@Ganymede said in Where's your RP at?:
See, TGG was fun because it was fast-paced, and there was a high chance of death. It made success feel more successful. I get that. But what if death was optional? What if the point was to win or lose a battle, with consequences based on the win or loss, rather than death? What if the risk were more "global"?
On RfK, if you lost a political gamble, you didn't necessarily die. You probably owed some favors and were constantly worried about getting killed. But you were still in the game, and could claw your way back up. So, you lost the battle, but you don't lose your investment (entirely).

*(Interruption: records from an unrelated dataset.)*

theorem one_le_expApprox (terms u : Nat) : 1 ≤ expApprox terms u := by
  rw [expApprox, one_le_div cast_expOne_pos]
  exact_mod_cast expOne_le_expFixed terms u

theorem expApprox_le_exp (terms u : Nat) : expApprox terms u ≤ Real.exp (unitsReal u) := by
  rw [expApprox, div_le_iff₀ cast_expOne_pos, mul_comm]
  exact expFixed_le_exp terms u

/-- With enough terms for operands up to `b`, what `expFixed` falls short of is its last bit and 2^-100 of the operand. -/
theorem exp_sub_expApprox_le {terms u b : Nat} (hu : unitsReal u ≤ b) (hhalf : 2 * b ≤ terms + 2)
    (hterms : 2 * b ^ terms * 2 ^ 100 ≤ (terms + 1).factorial) :
    Real.exp (unitsReal u) - expApprox terms u ≤ Real.exp (unitsReal u) / 2 ^ 256 + unitsReal u / 2 ^ 100 := by
  have hx := unitsReal_nonneg u
  have hhalf' : (2 * b : ℝ) ≤ (terms + 1 : Nat) + 1 := by exact_mod_cast hhalf
  have hgap := exp_sub_expFixed_le terms u (by rw [div_le_div_iff₀ (by positivity) two_pos]; linarith)
  have hpow : unitsReal u ^ terms ≤ (b : ℝ) ^ terms := pow_le_pow_left₀ hx hu terms
  have hcoef : unitsReal u ^ terms * 2 / (terms + 1).factorial ≤ 1 / 2 ^ 100 := by
    rw [div_le_div_iff₀ (by positivity) (by positivity), one_mul]
    have hcast : (2 * b ^ terms * 2 ^ 100 : ℝ) ≤ (terms + 1).factorial := by exact_mod_cast hterms
    nlinarith
  have hrest : unitsReal u ^ (terms + 1) / (terms + 1).factorial * 2 ≤ unitsReal u / 2 ^ 100 :=
    calc unitsReal u ^ (terms + 1) / (terms + 1).factorial * 2
        = unitsReal u * (unitsReal u ^ terms * 2 / (terms + 1).factorial) := by rw [pow_succ]; ring
      _ ≤ unitsReal u * (1 / 2 ^ 100) := mul_le_mul_of_nonneg_left hcoef hx
      _ = unitsReal u / 2 ^ 100 := by rw [mul_one_div]
  have hone : (expOne : ℝ) = 2 ^ 256 := by rw [expOne, Nat.cast_pow, Nat.cast_ofNat]
  rw [← expApprox, hone] at hgap
  linarith

/-- For EXP the error is relative to the exponential. -/
theorem exp_sub_expApprox_512_le {u : Nat} (hu : unitsReal u ≤ 104) :
    Real.exp (unitsReal u) - expApprox 512 u ≤ Real.exp (unitsReal u) / 2 ^ 92 := by
  have hgap := exp_sub_expApprox_le (terms := 512) (b := 104) (by exact_mod_cast hu) (by decide) (by decide +kernel)
  have hexp := Real.add_one_le_exp (unitsReal u)
  have hx := unitsReal_nonneg u
  linarith

/-- For TANH it is relative to the exponential less 1, which is not far below the operand: the last bit is 2^-108 of the
smallest operand. -/
theorem exp_sub_expApprox_256_le {u : Nat} (hu : unitsReal (2 * u) ≤ 32) :
    Real.exp (unitsReal (2 * u)) - expApprox 256 (2 * u) ≤ (Real.exp (unitsReal (2 * u)) - 1) / 2 ^ 91 := by
  rcases Nat.eq_zero_or_pos u with rfl | hpos
  · rw [expApprox, expFixed_zero, div_self cast_expOne_pos.ne', unitsReal]
    simp
  · have hgap := exp_sub_expApprox_le (terms := 256) (b := 32) (by exact_mod_cast hu) (by decide) (by decide +kernel)
    have hexp := Real.add_one_le_exp (unitsReal (2 * u))
    have hsmall : 1 / 2 ^ 148 ≤ unitsReal (2 * u) := by
      have hu1 : (1 : ℝ) ≤ u := by exact_mod_cast hpos
      rw [unitsReal, div_le_div_iff₀ (by positivity) (by positivity)]
      push_cast
      linarith
    linarith

/-! ### TANH (R11) -/

theorem tanh_eq_exp_two_mul (t : ℝ) : Real.tanh t = (Real.exp (2 * t) - 1) / (Real.exp (2 * t) + 1) := by
  have hpos := Real.exp_pos t
  rw [Real.tanh_eq, two_mul, Real.exp_add, Real.exp_neg]
  field_simp

/-- The quotient of TANH is as close to the real one, relatively, as the exponential less 1 is. -/
theorem abs_tanh_quotient_sub_le {a e δ : ℝ} (ha : 1 ≤ a) (hae : a ≤ e) (h : e - a ≤ (e - 1) * δ) :
    |(a - 1) / (a + 1) - (e - 1) / (e + 1)| ≤ (e - 1) / (e + 1) * δ := by
  have ha0 : a + 1 ≠ 0 := (by linarith : 0 < a + 1).ne'
  have he0 : e + 1 ≠ 0 := (by linarith : 0 < e + 1).ne'
  have hdiff : (a - 1) / (a + 1) - (e - 1) / (e + 1) = -((e - a) * (2 / (a + 1)) / (e + 1)) := by
    field_simp
    ring
  have hfactor : 2 / (a + 1) ≤ 1 := (div_le_one (by linarith)).2 (by linarith)
  have hnum : 0 ≤ (e - a) * (2 / (a + 1)) := mul_nonneg (by linarith) (div_nonneg two_pos.le (by linarith))
  rw [hdiff, abs_neg, abs_of_nonneg (div_nonneg hnum (by linarith)), div_mul_eq_mul_div]
  exact div_le_div_of_nonneg_right ((mul_le_of_le_one_right (by linarith) hfactor).trans h) (by linarith)

/-- The rational number that TANH rounds at a magnitude below 16. -/
def tanhRational (u : Nat) : ℚ :=
  ((((expFixed 256 (2 * u) - expOne) * unitScale : Nat) : ℚ) / (expFixed 256 (2 * u) + expOne : Nat)) / 2 ^ 149

theorem tanhRational_nonneg (u : Nat) : 0 ≤ tanhRational u := by unfold tanhRational; positivity

theorem tanhRational_le_one (u : Nat) : tanhRational u ≤ 1 := by
  have hd : (0 : ℚ) < (expFixed 256 (2 * u) + expOne : Nat) := by exact_mod_cast Nat.add_pos_right _ expOne_pos
  rw [tanhRational, div_le_one (by positivity), div_le_iff₀ hd, ← cast_unitScale, mul_comm (unitScale : ℚ)]
  exact_mod_cast Nat.mul_le_mul_right _ (by omega)

theorem cast_tanhRational (u : Nat) :
    ((tanhRational u : ℚ) : ℝ) = (expApprox 256 (2 * u) - 1) / (expApprox 256 (2 * u) + 1) := by
  have hone := cast_expOne_pos
  have hscale : (unitScale : ℝ) = 2 ^ 149 := by rw [unitScale, Nat.cast_pow, Nat.cast_ofNat]
  have hfix : (0 : ℝ) < expFixed 256 (2 * u) := by exact_mod_cast expFixed_pos _ _
  rw [tanhRational, expApprox, Nat.cast_mul, Nat.cast_sub (expOne_le_expFixed _ _), Nat.cast_add]
  push_cast
  rw [hscale]
  field_simp

theorem ftanh_rounded {x : F32} (hx : isNaN x = false) (hs : signBit x = false) (hu : ¬ 16 * unitScale ≤ units x) :
    CorrectlyRounded (tanhRational (units x)) (ftanh x) := by
  rw [ftanh_eq hx, hs, tanhPattern, if_neg hu]
  exact correctlyRounded_packF32 false _ (Nat.add_pos_right _ expOne_pos)

/-- Below 16 the number rounded is within 2^-91 of the real tangent, relatively. -/
theorem abs_tanhRational_sub_le {u : Nat} (hu : ¬ 16 * unitScale ≤ u) :
    |((tanhRational u : ℚ) : ℝ) - Real.tanh (unitsReal u)| ≤ Real.tanh (unitsReal u) / 2 ^ 91 := by
  have hdouble : unitsReal (2 * u) = 2 * unitsReal u := by
    rw [unitsReal, unitsReal]
    push_cast
    ring
  have hlt := unitsReal_lt_of_not_le hu
  have hgap := exp_sub_expApprox_256_le (u := u) (by rw [hdouble]; push_cast at hlt; linarith)
  rw [cast_tanhRational, tanh_eq_exp_two_mul, ← hdouble, div_eq_mul_one_div _ ((2 : ℝ) ^ 91)]
  rw [div_eq_mul_one_div] at hgap
  exact abs_tanh_quotient_sub_le (one_le_expApprox _ _) (expApprox_le_exp _ _) hgap

/-- A binary32 value below 1 is at least 2^-24 below it. -/
theorem f32Value_le_of_lt_one {c : F32} (h : f32Value c < 1) : f32Value c ≤ 1 - 1 / 2 ^ 24 := by
  have hone : f32Value Config.f1 = 1 := by
    rw [f32Value, show signedUnits Config.f1 = 2 ^ 149 by decide +kernel]
    norm_num
  have hpred : f32Value 0x3F7FFFFF#32 = 1 - 1 / 2 ^ 24 := by
    rw [f32Value, show signedUnits 0x3F7FFFFF#32 = (2 ^ 24 - 1) * 2 ^ 125 by decide +kernel]
    norm_num
  have hkey : orderKey (0x3F7FFFFF#32 : F32) = orderKey Config.f1 - 1 := by decide
  rw [← hone, f32Value_lt_iff] at h
  rw [← hpred, f32Value_le_iff]
  omega

/-- From 16 on, 1 is the binary32 value nearest to the real tangent. -/
theorem one_nearest_tanh {t : ℝ} (ht : 16 ≤ t) (c : F32) :
    |1 - Real.tanh t| ≤ |((f32Value c : ℚ) : ℝ) - Real.tanh t| := by
  have hexp : (2 : ℝ) ^ 26 ≤ Real.exp (2 * t) :=
    calc (2 : ℝ) ^ 26 ≤ 2 ^ 32 := by norm_num
      _ ≤ Real.exp 1 ^ 32 := pow_le_pow_left₀ two_pos.le Real.exp_one_gt_two.le 32
      _ = Real.exp 32 := by rw [← Real.exp_nat_mul]; norm_num
      _ ≤ Real.exp (2 * t) := Real.exp_le_exp.2 (by linarith)
  have hpos : 0 < Real.exp (2 * t) + 1 := by positivity
  have hgap : 1 - Real.tanh t = 2 / (Real.exp (2 * t) + 1) := by
    rw [tanh_eq_exp_two_mul]
    field_simp
    ring
  have hle : 2 / (Real.exp (2 * t) + 1) ≤ 1 / 2 ^ 25 := by
    rw [div_le_div_iff₀ hpos (by positivity)]
    linarith
  have hnonneg : 0 ≤ 2 / (Real.exp (2 * t) + 1) := by positivity
  rw [hgap, abs_of_nonneg hnonneg]
  rcases lt_or_ge (f32Value c) 1 with hc | hc
  · have hc' : ((f32Value c : ℚ) : ℝ) ≤ ((1 - 1 / 2 ^ 24 : ℚ) : ℝ) := Rat.cast_le.2 (f32Value_le_of_lt_one hc)
    push_cast at hc'
    rw [abs_sub_comm]
    refine le_trans ?_ (le_abs_self _)
    linarith
  · have hc' : (1 : ℝ) ≤ ((f32Value c : ℚ) : ℝ) := by exact_mod_cast hc
    refine le_trans ?_ (le_abs_self _)
    linarith

theorem isFinite_ftanh {x : F32} (hx : isNaN x = false) : isFinite (ftanh x) = true := by
  rw [ftanh_eq hx]
  exact isFinite_packF32 _ ((tanhPattern_le_one _).trans_lt (by decide))

/-- TANH of a value with a clear sign bit is nearest to the real tangent. -/
theorem ftanh_nearest_of_signBit_false {x c : F32} (hx : isFinite x = true) (hc : isFinite c = true)
    (hs : signBit x = false) :
    |((f32Value (ftanh x) : ℚ) : ℝ) - Real.tanh ((f32Value x : ℚ) : ℝ)| ≤
      |((f32Value c : ℚ) : ℝ) - Real.tanh ((f32Value x : ℚ) : ℝ)| + |Real.tanh ((f32Value x : ℚ) : ℝ)| / 2 ^ 90 := by
  have hn := isNaN_of_isFinite hx
  rw [f32Value_of_signBit_false hs]
  by_cases hu : 16 * unitScale ≤ units x
  · have hval : f32Value (ftanh x) = 1 := by
      rw [ftanh_eq hn, hs, tanhPattern, if_pos hu, f32Value_packF32 _ (by norm_num), magUnits_one_pattern,
        withSign_false, cast_unitScale, div_self (by positivity)]
    rw [hval, Rat.cast_one]
    exact (one_nearest_tanh (by exact_mod_cast le_unitsReal_of_le hu) c).trans (le_add_of_nonneg_right (by positivity))
  · have hb : |tanhRational (units x)| < overflowBound := by
      rw [abs_of_nonneg (tanhRational_nonneg _)]
      exact (tanhRational_le_one _).trans_lt (by norm_num [overflowBound])
    have hnear := (ftanh_rounded hn hs hu).near_real hb hc (abs_tanhRational_sub_le hu)
    have habs := le_abs_self (Real.tanh (unitsReal (units x)))
    linarith

/-- Settles O30: a negative operand is the negation of a positive one. -/
theorem tanhIsNearestToReal : Obligations.TanhIsNearestToReal := by
  intro x c hx hc
  have hn := isNaN_of_isFinite hx
  refine ⟨isFinite_ftanh hn, ?_⟩
  cases hs : signBit x
  · exact ftanh_nearest_of_signBit_false hx hc hs
  · have h := ftanh_nearest_of_signBit_false (x := fneg x) (c := fneg c) (by rwa [isFinite_fneg])
      (by rwa [isFinite_fneg]) (by rw [signBit_fneg, hs]; rfl)
    simp only [ftanh_fneg hn, f32Value_fneg, Rat.cast_neg, Real.tanh_neg, neg_sub_neg, abs_neg] at h
    rwa [abs_sub_comm, abs_sub_comm (Real.tanh _) ((f32Value c : ℚ) : ℝ)] at h

/-! ### EXP (R11) -/

theorem two_pow_le_exp {k n : Nat} (h : (2 : ℝ) ^ k ≤ 2.7182818283 ^ n) {t : ℝ} (ht : (n : ℝ) ≤ t) :
    (2 : ℝ) ^ k ≤ Real.exp t :=
  calc (2 : ℝ) ^ k ≤ 2.7182818283 ^ n := h
    _ ≤ Real.exp 1 ^ n := pow_le_pow_left₀ (by norm_num) Real.exp_one_gt_d9.le n
    _ = Real.exp n := by rw [← Real.exp_nat_mul, mul_one]
    _ ≤ Real.exp t := Real.exp_le_exp.2 ht

/-- The rational number that EXP rounds at a positive operand below 89. -/
def expRational (u : Nat) : ℚ := (((expFixed 512 u * unitScale : Nat) : ℚ) / expOne) / 2 ^ 149

/-- The rational number that EXP rounds at a negative operand above −104. -/
def expNegRational (u : Nat) : ℚ := (((expOne * unitScale : Nat) : ℚ) / expFixed 512 u) / 2 ^ 149

theorem expRational_eq (u : Nat) : expRational u = expFixed 512 u / expOne := by
  rw [expRational, Nat.cast_mul, cast_unitScale, mul_div_right_comm, mul_div_cancel_right₀ _ (by positivity)]

theorem expNegRational_eq (u : Nat) : expNegRational u = expOne / expFixed 512 u := by
  rw [expNegRational, Nat.cast_mul, cast_unitScale, mul_div_right_comm, mul_div_cancel_right₀ _ (by positivity)]

theorem cast_expRational (u : Nat) : ((expRational u : ℚ) : ℝ) = expApprox 512 u := by
  rw [expRational_eq, expApprox, Rat.cast_div, Rat.cast_natCast, Rat.cast_natCast]

theorem cast_expNegRational (u : Nat) : ((expNegRational u : ℚ) : ℝ) = 1 / expApprox 512 u := by
  rw [expNegRational_eq, expApprox, one_div_div, Rat.cast_div, Rat.cast_natCast, Rat.cast_natCast]

theorem abs_expRational_sub_le {u : Nat} (hu : ¬ 89 * unitScale ≤ u) :
    |((expRational u : ℚ) : ℝ) - Real.exp (unitsReal u)| ≤ Real.exp (unitsReal u) / 2 ^ 91 := by
  have hlt := unitsReal_lt_of_not_le hu
  push_cast at hlt
  have hgap := exp_sub_expApprox_512_le (u := u) (by linarith)
  have hle := expApprox_le_exp 512 u
  have hpos := Real.exp_pos (unitsReal u)
  rw [cast_expRational, abs_sub_comm, abs_of_nonneg (by linarith)]
  linarith

theorem abs_expNegRational_sub_le {u : Nat} (hu : ¬ 104 * unitScale ≤ u) :
    |((expNegRational u : ℚ) : ℝ) - Real.exp (-unitsReal u)| ≤ Real.exp (-unitsReal u) / 2 ^ 91 := by
  have hlt := unitsReal_lt_of_not_le hu
  push_cast at hlt
  have hgap := exp_sub_expApprox_512_le (u := u) hlt.le
  have hle := expApprox_le_exp 512 u
  have hpos := Real.exp_pos (unitsReal u)
  have ha := one_le_expApprox 512 u
  rw [cast_expNegRational, Real.exp_neg]
  generalize expApprox 512 u = a at *
  generalize Real.exp (unitsReal u) = e at *
  have hdiff : 1 / a - e⁻¹ = (e - a) / a * e⁻¹ := by
    field_simp
  have hrel : (e - a) / a ≤ 1 / 2 ^ 91 := by
    rw [div_le_iff₀ (by linarith)]
    linarith
  have hnum : 0 ≤ (e - a) / a := div_nonneg (by linarith) (by linarith)
  rw [hdiff, abs_of_nonneg (by positivity), div_eq_mul_one_div e⁻¹, mul_comm e⁻¹]
  exact mul_le_mul_of_nonneg_right hrel (by positivity)

/-- At −104 and below, 0 is the binary32 value nearest to the real exponential. -/
theorem zero_nearest_exp {t : ℝ} (ht : 104 ≤ t) (c : F32) :
    |0 - Real.exp (-t)| ≤ |((f32Value c : ℚ) : ℝ) - Real.exp (-t)| := by
  have hpos := Real.exp_pos (-t)
  have hsmall : Real.exp (-t) ≤ 1 / 2 ^ 150 := by
    rw [Real.exp_neg, ← one_div]
    exact one_div_le_one_div_of_le (by positivity) (two_pow_le_exp (n := 104) (by norm_num) (by exact_mod_cast ht))
  rw [zero_sub, abs_neg, abs_of_pos hpos]
  rcases le_or_gt (signedUnits c) 0 with hc | hc
  · have hval : ((f32Value c : ℚ) : ℝ) ≤ 0 := by
      have : f32Value c ≤ 0 := div_nonpos_of_nonpos_of_nonneg (by exact_mod_cast hc) (by positivity)
      exact_mod_cast this
    rw [abs_sub_comm]
    refine le_trans ?_ (le_abs_self _)
    linarith
  · have hone : (1 : ℚ) ≤ signedUnits c := by exact_mod_cast hc
    have hval : ((1 / 2 ^ 149 : ℚ) : ℝ) ≤ ((f32Value c : ℚ) : ℝ) :=
      Rat.cast_le.2 (div_le_div_of_nonneg_right hone (by positivity))
    push_cast at hval
    refine le_trans ?_ (le_abs_self _)
    linarith

/-- A correct rounding is finite exactly below the overflow bound. -/
theorem CorrectlyRounded.isFinite_iff {q : ℚ} {r : F32} (h : CorrectlyRounded q r) :
    isFinite r = true ↔ |q| < overflowBound := by
  refine ⟨fun hr => not_le.1 fun hq => ?_, fun hq => (h.nearest hq).1⟩
  have hinf := (h.overflow hq).1
  rw [isInf_of_isFinite hr] at hinf
  exact Bool.noConfusion hinf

I think this is 100% the right track.
Because TGG was designed to more or less follow actual history (we could not kill Hitler), @EUBanana kept the stakes small-scale. Your squad was just one little part of the evac from Dunkirk, or Winter War in Finland, or any number of battles in WW1, but your individual actions mattered a hell of a lot. You could save your buddy! Or you could stumble into an enemy and get your buddy killed! You could win and lose grid-space 'territory' in what was meant to misrepresent a little section of the larger war effort.
I think you're right that it wasn't the risk that made it bracing, it was the meaningful stakes which that risk represented. I guess this circles back to investment (if you don't care about your buddy, you will not be invested in a scene in which he lives or dies). I definitely think there are other ways to create that than just a high body count (I find the idea pretty damn interesting).